Dataset entries:
*****
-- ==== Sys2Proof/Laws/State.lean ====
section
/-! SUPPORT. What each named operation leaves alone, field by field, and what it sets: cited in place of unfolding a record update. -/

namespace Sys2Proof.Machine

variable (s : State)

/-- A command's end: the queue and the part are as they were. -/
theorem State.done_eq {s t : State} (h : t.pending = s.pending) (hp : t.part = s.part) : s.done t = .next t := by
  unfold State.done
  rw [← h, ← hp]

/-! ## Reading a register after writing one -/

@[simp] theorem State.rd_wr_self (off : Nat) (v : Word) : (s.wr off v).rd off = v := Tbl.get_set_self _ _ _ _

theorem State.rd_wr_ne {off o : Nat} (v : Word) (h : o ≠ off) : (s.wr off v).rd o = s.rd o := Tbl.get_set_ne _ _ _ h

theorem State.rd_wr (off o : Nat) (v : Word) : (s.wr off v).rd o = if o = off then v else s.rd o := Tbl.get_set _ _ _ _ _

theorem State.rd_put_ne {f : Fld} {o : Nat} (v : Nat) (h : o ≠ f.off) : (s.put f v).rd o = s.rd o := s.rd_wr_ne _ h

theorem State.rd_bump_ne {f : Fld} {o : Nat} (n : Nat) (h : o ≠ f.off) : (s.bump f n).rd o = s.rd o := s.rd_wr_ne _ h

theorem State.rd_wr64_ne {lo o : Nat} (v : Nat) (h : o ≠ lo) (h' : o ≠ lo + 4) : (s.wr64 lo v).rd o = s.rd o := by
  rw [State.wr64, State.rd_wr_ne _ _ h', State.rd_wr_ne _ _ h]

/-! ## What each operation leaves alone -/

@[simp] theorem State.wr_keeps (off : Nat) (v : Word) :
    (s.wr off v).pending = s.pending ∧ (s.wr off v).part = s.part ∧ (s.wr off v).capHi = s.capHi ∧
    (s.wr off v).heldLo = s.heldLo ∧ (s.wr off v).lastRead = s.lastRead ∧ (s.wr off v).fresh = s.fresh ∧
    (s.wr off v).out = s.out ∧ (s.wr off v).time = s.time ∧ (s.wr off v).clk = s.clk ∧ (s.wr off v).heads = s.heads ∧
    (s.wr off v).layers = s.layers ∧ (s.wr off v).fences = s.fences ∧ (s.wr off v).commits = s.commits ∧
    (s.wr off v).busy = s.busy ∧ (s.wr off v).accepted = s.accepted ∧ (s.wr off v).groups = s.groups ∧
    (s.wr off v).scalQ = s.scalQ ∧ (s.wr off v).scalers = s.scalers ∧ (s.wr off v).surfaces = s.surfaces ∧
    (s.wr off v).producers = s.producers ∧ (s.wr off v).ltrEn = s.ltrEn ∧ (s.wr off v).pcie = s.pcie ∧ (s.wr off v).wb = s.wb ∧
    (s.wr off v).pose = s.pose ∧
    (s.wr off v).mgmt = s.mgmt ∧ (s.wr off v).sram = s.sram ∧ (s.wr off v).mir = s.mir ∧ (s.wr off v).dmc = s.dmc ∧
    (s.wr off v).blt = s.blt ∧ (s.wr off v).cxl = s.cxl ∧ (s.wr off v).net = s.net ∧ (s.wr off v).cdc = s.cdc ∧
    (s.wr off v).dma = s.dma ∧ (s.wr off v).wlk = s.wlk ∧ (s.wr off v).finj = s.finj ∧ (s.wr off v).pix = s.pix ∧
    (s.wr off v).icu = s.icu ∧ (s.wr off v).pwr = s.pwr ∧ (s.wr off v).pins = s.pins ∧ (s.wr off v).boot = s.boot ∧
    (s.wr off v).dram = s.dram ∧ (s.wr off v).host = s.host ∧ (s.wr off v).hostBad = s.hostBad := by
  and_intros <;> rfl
*****
◆ **What needs to be done**:
Would you copy all lines in the records where the string "Word" appears?

◆ **Worked solution**:
@[simp] theorem State.rd_wr_self (off : Nat) (v : Word) : (s.wr off v).rd off = v := Tbl.get_set_self _ _ _ _
theorem State.rd_wr_ne {off o : Nat} (v : Word) (h : o ≠ off) : (s.wr off v).rd o = s.rd o := Tbl.get_set_ne _ _ _ h
theorem State.rd_wr (off o : Nat) (v : Word) : (s.wr off v).rd o = if o = off then v else s.rd o := Tbl.get_set _ _ _ _ _
@[simp] theorem State.wr_keeps (off : Nat) (v : Word) :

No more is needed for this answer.